» **Raw data**:
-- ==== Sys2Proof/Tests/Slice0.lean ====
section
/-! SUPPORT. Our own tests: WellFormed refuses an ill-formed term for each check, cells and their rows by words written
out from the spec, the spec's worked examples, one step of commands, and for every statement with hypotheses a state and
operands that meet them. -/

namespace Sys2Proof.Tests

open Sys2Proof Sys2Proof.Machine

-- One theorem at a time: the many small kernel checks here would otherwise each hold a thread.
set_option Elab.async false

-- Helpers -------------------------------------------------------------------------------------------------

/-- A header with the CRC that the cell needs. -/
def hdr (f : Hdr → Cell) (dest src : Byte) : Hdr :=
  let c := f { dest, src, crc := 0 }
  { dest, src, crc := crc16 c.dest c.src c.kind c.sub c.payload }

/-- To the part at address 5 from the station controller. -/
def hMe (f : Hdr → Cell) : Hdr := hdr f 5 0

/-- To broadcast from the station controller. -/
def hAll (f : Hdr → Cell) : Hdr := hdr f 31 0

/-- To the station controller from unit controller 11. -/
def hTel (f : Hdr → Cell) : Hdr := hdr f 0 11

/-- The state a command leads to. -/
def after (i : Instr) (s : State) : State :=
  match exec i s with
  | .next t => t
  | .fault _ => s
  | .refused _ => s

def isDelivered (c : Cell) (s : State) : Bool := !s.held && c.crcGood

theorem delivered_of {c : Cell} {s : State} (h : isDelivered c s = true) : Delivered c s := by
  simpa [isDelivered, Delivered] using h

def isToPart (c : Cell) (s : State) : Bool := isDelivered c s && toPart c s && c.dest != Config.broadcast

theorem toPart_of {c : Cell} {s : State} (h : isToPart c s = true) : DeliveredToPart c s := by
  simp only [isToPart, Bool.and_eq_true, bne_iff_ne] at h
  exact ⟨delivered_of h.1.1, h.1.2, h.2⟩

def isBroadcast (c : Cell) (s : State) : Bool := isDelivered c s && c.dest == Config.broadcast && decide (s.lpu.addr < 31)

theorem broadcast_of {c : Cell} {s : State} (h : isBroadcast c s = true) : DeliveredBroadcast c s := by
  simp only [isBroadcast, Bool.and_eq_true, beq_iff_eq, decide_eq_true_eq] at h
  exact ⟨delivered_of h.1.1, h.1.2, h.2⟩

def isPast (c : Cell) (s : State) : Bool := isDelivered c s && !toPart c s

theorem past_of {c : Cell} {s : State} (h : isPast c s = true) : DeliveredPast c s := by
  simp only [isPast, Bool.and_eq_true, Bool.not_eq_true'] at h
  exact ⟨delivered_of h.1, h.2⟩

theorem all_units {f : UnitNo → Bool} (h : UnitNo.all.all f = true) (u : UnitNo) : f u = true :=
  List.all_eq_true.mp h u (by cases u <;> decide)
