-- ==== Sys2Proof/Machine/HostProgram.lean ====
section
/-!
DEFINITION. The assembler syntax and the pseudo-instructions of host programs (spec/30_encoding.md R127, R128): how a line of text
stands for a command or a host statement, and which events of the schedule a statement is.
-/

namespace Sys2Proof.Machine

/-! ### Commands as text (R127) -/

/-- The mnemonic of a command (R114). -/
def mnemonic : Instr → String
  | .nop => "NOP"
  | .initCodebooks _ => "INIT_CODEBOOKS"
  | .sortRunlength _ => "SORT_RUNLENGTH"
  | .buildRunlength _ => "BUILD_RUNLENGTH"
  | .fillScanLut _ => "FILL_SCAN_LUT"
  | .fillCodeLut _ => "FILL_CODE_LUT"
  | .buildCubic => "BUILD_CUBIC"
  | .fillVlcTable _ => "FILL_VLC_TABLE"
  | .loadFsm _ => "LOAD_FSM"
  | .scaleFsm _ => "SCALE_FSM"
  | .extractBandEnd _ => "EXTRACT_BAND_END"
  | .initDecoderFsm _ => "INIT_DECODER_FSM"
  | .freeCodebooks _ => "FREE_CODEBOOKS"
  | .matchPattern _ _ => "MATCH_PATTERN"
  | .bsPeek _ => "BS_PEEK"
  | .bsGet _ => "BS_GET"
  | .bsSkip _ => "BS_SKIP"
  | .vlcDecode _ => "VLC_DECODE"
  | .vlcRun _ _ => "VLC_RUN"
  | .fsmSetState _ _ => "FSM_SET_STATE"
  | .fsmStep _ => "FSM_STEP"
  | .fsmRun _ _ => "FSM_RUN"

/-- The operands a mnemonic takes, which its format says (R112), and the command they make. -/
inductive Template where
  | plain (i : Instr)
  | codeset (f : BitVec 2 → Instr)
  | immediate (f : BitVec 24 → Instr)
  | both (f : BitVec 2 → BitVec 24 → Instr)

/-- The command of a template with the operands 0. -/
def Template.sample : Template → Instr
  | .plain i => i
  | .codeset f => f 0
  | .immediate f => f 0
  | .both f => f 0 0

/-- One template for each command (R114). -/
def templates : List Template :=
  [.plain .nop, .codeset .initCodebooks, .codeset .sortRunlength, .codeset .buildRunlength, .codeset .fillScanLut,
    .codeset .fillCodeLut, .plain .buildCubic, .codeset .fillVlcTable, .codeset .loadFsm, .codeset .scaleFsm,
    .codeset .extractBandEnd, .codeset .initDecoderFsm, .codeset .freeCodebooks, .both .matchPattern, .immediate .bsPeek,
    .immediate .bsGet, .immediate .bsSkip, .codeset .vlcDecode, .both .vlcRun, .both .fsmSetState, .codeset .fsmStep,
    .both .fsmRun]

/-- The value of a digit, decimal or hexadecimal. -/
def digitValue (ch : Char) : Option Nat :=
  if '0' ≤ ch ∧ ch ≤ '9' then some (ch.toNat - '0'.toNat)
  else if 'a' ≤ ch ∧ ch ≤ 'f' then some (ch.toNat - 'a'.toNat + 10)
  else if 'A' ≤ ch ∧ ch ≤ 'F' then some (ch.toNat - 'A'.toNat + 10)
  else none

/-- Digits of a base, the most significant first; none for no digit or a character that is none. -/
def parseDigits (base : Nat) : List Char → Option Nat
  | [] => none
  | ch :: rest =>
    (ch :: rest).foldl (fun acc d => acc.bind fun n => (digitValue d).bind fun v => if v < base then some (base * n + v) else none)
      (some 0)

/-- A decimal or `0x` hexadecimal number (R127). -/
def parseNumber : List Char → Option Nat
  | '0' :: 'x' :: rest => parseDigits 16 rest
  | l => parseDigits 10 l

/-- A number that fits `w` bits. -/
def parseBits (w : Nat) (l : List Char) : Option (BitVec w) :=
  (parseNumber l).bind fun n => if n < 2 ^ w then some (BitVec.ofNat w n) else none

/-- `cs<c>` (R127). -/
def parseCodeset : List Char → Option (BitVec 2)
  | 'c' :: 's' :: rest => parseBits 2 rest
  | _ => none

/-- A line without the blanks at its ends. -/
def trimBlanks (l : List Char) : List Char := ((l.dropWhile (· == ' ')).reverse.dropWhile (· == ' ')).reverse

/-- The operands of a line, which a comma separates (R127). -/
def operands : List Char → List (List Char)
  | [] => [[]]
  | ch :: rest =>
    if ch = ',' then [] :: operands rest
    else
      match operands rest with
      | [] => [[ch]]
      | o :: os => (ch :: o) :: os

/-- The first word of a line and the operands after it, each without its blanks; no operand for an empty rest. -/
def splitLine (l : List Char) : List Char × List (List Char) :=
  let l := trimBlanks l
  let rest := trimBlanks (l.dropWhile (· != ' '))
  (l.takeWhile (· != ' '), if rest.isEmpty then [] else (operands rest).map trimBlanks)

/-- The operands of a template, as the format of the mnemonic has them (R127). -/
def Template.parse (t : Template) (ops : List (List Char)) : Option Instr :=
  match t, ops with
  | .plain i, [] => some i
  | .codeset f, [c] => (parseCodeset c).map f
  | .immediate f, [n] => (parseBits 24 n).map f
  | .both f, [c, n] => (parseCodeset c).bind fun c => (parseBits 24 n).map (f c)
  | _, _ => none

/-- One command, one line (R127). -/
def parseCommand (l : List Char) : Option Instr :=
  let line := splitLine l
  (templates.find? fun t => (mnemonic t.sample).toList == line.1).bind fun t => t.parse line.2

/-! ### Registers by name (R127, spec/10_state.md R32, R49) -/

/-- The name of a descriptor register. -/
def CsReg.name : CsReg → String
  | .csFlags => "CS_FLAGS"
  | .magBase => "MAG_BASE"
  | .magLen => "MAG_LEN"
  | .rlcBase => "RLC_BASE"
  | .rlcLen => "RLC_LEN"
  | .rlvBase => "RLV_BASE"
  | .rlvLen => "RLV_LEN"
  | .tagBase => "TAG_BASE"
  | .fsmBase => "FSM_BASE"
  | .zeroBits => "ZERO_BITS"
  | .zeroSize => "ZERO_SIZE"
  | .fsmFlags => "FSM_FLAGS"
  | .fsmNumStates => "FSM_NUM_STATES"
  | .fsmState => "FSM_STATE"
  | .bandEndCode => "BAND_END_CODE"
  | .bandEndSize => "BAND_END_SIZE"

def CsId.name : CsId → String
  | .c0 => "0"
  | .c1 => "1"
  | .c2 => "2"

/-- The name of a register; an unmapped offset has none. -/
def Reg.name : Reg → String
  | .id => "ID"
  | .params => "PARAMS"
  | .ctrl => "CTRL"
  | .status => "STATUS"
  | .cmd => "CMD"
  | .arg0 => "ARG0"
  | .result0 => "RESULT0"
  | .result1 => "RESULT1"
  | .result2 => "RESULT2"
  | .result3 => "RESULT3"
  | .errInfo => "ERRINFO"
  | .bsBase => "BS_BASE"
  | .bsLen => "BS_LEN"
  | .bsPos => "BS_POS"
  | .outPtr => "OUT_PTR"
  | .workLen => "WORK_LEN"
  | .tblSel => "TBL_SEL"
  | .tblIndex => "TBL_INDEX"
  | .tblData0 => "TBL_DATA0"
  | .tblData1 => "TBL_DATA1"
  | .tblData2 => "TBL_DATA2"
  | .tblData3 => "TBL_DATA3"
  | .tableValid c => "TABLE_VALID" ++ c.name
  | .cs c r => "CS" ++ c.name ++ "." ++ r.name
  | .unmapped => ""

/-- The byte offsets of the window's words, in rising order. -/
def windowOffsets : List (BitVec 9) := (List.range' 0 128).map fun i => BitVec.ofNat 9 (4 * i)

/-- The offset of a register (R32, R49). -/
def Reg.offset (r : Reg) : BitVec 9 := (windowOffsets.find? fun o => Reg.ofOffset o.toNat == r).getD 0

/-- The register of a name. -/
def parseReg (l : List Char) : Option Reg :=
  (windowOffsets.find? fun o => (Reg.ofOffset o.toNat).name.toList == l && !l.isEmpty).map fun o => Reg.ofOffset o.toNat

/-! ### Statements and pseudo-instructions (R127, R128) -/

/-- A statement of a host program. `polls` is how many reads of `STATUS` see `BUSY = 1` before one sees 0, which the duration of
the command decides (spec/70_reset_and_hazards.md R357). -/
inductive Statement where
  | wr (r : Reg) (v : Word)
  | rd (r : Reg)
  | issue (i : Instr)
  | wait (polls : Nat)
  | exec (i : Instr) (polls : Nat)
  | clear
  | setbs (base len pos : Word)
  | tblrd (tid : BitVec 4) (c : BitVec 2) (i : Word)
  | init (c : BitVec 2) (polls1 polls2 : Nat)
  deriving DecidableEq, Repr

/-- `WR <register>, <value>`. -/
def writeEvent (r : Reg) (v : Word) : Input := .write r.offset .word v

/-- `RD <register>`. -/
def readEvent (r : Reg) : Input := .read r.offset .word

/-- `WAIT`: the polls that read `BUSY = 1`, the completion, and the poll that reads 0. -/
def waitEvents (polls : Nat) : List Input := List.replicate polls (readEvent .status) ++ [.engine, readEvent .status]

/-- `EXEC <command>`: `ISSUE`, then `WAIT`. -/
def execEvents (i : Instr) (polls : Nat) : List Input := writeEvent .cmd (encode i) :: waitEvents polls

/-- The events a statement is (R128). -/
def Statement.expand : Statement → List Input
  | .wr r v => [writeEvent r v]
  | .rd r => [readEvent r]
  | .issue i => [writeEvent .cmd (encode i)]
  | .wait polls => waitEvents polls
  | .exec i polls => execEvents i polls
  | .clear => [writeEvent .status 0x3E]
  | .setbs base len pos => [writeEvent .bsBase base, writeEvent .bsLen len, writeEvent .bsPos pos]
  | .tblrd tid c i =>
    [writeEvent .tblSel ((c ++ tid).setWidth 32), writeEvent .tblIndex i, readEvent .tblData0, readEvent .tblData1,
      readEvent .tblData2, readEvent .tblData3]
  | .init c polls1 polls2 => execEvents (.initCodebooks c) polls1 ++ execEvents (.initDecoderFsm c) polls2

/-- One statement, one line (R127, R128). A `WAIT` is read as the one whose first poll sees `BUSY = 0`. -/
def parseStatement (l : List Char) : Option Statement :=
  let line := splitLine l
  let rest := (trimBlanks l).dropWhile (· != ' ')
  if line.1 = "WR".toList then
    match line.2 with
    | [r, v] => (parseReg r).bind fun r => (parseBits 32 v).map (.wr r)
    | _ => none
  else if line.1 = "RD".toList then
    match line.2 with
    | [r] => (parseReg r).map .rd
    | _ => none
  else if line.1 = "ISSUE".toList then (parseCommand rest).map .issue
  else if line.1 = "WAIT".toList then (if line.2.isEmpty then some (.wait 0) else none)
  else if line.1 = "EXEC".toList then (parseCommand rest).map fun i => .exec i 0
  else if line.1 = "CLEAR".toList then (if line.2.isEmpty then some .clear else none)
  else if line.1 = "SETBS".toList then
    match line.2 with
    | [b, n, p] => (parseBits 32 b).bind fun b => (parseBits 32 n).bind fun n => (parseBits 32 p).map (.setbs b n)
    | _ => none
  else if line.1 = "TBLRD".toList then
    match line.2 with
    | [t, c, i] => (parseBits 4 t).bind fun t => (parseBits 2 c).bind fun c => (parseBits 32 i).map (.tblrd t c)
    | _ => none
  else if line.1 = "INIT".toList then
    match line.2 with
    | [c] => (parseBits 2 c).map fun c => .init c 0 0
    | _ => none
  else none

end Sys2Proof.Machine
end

» **What you have to do**: From the data above, report how many lines include the string "initDecoderFsm". The number alone will do.

» **Expected answer**: 3